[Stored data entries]
........
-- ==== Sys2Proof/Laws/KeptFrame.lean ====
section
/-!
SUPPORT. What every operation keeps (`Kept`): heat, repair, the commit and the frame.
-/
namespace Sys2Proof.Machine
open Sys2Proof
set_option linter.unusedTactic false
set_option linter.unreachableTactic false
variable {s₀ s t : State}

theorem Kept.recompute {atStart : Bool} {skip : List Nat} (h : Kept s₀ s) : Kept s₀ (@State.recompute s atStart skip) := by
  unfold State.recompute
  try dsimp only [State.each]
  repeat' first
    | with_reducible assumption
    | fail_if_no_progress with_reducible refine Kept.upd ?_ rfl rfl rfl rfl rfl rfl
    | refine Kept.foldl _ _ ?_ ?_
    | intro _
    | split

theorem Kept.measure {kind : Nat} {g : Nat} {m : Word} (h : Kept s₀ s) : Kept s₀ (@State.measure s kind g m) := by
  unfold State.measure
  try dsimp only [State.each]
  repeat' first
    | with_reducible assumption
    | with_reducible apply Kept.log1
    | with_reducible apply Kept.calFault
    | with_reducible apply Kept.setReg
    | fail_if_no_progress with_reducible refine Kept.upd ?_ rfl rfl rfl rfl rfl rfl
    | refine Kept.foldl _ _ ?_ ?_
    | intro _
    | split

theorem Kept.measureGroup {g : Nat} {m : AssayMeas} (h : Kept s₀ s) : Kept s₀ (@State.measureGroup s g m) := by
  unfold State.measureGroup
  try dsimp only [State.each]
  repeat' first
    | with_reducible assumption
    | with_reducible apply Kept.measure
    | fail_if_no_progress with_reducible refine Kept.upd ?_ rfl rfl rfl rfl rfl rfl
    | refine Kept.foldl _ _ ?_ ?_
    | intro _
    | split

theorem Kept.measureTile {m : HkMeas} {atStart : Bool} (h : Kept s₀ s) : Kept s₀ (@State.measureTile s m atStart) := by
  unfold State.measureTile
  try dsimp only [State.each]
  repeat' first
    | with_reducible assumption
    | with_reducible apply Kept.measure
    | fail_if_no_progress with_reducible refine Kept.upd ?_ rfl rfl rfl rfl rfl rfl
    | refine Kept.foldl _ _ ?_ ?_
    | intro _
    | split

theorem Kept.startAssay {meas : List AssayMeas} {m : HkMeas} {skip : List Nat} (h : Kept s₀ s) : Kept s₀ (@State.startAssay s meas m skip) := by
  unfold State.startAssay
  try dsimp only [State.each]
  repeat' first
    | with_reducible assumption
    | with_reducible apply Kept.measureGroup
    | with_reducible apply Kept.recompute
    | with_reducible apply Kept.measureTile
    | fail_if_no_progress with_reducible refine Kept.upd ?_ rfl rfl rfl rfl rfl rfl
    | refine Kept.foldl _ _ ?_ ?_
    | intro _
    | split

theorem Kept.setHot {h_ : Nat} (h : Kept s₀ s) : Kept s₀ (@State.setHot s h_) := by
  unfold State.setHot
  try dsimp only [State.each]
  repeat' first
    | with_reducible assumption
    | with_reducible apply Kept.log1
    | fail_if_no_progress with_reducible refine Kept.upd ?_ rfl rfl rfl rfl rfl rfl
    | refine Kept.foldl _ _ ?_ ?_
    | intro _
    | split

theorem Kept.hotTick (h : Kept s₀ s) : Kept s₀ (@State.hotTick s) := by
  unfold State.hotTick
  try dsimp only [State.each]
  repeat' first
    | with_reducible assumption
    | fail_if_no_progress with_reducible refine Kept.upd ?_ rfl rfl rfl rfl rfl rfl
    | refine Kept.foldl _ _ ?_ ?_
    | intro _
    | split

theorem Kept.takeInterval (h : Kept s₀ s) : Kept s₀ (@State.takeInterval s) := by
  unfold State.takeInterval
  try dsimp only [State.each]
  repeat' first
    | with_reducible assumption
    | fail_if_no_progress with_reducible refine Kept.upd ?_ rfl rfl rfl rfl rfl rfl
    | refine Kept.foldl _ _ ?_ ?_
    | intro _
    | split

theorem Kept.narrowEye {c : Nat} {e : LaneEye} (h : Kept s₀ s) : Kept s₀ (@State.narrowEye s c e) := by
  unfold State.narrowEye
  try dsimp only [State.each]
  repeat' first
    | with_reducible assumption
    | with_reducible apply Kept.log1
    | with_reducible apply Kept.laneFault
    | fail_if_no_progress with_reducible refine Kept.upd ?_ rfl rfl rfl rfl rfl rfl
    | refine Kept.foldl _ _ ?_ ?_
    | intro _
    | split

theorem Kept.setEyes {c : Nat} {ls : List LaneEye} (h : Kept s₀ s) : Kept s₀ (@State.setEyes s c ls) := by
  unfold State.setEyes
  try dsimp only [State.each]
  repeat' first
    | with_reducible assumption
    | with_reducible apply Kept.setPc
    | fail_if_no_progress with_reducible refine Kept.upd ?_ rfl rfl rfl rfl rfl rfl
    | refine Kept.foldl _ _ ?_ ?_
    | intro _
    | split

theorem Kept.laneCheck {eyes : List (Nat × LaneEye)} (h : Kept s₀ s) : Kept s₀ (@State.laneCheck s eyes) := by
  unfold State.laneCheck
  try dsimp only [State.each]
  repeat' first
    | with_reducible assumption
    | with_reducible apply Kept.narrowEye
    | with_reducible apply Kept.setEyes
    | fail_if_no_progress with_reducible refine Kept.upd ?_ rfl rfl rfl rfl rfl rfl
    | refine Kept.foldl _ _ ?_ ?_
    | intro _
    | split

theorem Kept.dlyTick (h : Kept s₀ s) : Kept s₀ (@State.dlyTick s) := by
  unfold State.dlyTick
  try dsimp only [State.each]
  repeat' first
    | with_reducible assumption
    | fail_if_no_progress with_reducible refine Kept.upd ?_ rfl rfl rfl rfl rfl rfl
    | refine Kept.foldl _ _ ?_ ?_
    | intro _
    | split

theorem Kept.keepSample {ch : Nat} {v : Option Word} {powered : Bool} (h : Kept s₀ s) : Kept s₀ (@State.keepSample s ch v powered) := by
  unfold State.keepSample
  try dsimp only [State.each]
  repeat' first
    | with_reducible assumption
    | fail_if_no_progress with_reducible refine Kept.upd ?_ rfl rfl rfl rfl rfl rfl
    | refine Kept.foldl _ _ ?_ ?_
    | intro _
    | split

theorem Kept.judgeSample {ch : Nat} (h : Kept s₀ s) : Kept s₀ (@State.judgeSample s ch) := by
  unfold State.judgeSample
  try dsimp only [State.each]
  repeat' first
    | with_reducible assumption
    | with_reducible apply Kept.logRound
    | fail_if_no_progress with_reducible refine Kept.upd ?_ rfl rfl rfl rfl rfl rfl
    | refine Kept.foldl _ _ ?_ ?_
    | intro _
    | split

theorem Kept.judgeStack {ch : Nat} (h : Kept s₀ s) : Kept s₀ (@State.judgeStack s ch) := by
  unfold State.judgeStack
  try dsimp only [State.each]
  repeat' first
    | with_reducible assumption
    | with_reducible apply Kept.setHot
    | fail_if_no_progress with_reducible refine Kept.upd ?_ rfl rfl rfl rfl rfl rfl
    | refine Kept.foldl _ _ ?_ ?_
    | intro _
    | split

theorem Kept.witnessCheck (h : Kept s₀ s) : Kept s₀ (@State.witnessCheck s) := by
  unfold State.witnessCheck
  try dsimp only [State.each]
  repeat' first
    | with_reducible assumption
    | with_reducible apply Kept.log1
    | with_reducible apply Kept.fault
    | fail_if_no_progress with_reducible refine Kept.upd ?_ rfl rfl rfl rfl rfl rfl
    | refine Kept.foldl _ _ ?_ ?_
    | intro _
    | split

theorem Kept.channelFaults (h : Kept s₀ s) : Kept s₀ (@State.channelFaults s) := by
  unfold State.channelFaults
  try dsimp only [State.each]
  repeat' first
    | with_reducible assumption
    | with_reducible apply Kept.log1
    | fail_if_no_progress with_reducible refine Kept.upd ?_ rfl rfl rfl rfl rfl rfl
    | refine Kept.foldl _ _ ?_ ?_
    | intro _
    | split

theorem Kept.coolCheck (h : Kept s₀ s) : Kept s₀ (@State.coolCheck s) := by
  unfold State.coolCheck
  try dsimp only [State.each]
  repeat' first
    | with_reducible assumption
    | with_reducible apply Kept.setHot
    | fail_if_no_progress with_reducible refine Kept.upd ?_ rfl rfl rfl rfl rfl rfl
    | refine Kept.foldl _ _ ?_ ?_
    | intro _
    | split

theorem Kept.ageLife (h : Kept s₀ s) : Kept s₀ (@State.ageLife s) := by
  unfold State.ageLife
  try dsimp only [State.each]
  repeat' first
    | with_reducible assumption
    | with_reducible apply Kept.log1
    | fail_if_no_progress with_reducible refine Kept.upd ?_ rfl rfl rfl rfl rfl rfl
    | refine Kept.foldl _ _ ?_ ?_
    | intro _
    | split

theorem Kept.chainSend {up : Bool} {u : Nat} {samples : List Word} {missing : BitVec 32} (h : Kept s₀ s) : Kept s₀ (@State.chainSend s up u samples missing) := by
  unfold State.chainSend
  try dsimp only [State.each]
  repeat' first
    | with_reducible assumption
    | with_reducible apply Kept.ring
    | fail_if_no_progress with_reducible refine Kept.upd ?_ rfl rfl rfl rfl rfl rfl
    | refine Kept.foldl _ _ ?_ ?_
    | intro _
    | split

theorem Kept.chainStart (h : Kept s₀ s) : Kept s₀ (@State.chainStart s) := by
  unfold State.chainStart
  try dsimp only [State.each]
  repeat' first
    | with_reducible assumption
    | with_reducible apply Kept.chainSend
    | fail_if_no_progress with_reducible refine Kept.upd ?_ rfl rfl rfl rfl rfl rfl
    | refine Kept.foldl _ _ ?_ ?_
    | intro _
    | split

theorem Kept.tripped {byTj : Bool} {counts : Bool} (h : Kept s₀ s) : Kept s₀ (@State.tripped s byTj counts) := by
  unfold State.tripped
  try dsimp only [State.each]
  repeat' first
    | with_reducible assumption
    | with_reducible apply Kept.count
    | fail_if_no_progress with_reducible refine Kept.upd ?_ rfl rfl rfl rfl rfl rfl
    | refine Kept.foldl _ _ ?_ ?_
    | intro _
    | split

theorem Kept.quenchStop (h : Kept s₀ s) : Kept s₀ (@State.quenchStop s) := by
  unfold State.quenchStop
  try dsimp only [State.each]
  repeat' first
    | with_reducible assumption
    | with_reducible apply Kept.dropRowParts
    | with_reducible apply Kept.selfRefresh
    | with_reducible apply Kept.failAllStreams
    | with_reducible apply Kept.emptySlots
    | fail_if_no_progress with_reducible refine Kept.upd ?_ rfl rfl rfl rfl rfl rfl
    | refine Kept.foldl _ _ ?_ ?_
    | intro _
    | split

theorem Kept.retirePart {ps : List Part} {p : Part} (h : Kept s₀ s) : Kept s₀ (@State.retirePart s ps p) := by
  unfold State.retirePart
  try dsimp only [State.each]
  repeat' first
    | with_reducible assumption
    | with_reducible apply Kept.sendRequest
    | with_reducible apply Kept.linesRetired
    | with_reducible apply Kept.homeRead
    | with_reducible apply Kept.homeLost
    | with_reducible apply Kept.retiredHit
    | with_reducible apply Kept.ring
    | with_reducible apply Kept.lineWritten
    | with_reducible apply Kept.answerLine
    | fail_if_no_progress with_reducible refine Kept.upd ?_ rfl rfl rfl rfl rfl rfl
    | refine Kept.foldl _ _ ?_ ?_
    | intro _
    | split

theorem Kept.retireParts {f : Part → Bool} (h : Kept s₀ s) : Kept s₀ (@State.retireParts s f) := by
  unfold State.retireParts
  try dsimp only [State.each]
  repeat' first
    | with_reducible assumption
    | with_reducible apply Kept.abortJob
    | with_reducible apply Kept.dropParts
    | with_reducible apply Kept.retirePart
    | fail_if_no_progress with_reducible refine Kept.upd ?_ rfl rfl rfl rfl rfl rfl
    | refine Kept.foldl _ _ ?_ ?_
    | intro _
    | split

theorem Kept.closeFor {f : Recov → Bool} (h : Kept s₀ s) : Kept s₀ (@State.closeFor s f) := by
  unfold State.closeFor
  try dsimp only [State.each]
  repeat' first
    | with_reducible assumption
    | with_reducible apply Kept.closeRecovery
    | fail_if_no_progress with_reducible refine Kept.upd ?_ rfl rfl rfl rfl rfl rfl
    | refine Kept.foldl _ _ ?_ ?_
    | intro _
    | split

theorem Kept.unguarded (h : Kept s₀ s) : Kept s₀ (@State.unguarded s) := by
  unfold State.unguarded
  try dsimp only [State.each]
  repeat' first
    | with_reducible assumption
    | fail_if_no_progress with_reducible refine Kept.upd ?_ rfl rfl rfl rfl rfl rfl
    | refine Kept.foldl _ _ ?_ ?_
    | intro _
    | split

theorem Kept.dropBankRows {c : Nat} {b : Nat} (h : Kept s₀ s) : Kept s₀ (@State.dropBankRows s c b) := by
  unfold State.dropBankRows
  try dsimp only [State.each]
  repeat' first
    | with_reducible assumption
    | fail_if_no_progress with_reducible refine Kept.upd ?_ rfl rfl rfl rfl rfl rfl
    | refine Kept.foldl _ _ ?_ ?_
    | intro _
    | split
........
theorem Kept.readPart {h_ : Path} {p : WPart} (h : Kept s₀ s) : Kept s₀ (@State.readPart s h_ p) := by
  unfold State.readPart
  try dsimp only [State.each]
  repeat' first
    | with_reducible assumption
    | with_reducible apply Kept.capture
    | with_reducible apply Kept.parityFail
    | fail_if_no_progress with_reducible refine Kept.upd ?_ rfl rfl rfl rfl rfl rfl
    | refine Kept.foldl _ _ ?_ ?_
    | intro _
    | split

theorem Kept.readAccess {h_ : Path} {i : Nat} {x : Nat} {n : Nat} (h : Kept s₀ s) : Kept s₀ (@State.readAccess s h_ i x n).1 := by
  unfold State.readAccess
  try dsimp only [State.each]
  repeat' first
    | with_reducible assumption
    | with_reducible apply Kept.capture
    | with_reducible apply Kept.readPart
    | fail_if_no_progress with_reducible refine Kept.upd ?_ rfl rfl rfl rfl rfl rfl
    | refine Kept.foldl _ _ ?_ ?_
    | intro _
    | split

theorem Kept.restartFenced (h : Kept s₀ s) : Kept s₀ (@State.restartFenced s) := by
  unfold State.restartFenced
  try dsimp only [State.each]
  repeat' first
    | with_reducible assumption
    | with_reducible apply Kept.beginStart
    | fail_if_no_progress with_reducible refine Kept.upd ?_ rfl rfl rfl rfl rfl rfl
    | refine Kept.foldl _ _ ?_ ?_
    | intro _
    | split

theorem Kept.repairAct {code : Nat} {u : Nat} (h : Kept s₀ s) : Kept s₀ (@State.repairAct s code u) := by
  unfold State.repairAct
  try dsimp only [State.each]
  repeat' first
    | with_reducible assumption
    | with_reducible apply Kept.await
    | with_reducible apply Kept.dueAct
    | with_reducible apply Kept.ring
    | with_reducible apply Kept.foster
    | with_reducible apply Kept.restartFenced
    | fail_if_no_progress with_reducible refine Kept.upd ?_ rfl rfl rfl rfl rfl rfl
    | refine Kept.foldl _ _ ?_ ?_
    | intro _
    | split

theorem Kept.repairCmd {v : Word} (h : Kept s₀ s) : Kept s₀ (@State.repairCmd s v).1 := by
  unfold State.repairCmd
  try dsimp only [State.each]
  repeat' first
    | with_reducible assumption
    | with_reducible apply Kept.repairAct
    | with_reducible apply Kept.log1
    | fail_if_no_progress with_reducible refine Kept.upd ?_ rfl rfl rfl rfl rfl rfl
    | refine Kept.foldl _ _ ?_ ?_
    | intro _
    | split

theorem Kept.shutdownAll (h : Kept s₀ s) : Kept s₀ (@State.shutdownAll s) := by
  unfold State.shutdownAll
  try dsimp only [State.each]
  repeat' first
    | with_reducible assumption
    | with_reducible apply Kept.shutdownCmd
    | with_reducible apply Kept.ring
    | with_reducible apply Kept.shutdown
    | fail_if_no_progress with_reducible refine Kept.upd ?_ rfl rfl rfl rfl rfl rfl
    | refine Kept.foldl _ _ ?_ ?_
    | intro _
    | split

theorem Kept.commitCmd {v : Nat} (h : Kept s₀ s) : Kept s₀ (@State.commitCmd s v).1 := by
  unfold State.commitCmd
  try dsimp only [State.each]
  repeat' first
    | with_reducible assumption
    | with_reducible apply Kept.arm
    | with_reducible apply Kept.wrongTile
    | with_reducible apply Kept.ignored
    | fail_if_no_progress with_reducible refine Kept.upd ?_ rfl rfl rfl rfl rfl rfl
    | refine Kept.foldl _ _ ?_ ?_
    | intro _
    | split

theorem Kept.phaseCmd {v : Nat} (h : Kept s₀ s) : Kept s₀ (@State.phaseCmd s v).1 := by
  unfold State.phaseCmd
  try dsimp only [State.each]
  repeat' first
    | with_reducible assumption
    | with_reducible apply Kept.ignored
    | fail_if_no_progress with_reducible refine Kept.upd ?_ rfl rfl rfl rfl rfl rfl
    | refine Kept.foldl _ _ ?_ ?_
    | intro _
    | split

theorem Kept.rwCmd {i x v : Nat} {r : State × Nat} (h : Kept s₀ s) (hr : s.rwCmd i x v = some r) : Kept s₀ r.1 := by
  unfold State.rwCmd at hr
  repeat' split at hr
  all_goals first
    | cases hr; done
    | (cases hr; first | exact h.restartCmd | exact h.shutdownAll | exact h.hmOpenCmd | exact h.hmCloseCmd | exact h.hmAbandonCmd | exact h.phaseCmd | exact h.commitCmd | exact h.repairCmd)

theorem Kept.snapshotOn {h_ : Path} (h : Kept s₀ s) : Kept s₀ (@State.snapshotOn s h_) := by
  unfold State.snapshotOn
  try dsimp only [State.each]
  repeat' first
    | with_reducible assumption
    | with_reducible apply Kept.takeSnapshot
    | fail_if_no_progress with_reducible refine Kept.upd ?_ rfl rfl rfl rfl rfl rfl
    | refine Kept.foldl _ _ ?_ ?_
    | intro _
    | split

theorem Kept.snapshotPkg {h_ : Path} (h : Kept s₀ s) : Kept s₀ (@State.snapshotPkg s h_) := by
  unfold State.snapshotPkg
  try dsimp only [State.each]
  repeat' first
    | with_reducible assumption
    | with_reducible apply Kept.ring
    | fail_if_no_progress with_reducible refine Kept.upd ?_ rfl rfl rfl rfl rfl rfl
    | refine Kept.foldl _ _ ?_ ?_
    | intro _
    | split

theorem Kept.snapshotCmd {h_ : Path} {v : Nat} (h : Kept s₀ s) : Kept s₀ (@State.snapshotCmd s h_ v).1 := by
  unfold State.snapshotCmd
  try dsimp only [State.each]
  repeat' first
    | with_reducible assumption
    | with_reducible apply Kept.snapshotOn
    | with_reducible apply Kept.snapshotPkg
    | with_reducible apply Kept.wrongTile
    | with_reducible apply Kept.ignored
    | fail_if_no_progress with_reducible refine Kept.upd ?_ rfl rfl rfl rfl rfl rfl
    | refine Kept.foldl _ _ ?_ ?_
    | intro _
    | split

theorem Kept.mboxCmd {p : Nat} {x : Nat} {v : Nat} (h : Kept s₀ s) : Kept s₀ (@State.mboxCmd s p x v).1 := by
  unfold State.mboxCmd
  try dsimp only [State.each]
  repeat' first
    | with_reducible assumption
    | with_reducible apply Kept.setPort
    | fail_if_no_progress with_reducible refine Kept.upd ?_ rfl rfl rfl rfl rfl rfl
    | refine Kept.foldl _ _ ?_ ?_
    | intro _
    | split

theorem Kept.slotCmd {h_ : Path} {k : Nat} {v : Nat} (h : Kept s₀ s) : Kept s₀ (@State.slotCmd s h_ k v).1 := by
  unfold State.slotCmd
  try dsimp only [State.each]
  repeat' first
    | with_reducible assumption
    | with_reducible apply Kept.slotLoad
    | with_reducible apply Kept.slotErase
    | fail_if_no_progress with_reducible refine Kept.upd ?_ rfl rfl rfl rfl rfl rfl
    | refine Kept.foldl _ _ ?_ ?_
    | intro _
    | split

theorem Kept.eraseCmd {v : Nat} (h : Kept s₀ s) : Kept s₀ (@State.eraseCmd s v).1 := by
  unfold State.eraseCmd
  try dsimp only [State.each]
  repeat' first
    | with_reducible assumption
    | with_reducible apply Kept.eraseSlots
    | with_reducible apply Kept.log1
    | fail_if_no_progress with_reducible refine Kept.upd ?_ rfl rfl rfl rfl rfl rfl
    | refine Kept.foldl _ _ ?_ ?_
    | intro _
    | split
........
== BRIEF ==
Print, without alteration, only the lines above between the one holding "-- ==== Sys2Proof/Laws/KeptFrame.lean" and the one holding "atStart skip) := by", inclusive.

== REPLY ==
-- ==== Sys2Proof/Laws/KeptFrame.lean ====
section
/-!
SUPPORT. What every operation keeps (`Kept`): heat, repair, the commit and the frame.
-/
namespace Sys2Proof.Machine
open Sys2Proof
set_option linter.unusedTactic false
set_option linter.unreachableTactic false
variable {s₀ s t : State}

theorem Kept.recompute {atStart : Bool} {skip : List Nat} (h : Kept s₀ s) : Kept s₀ (@State.recompute s atStart skip) := by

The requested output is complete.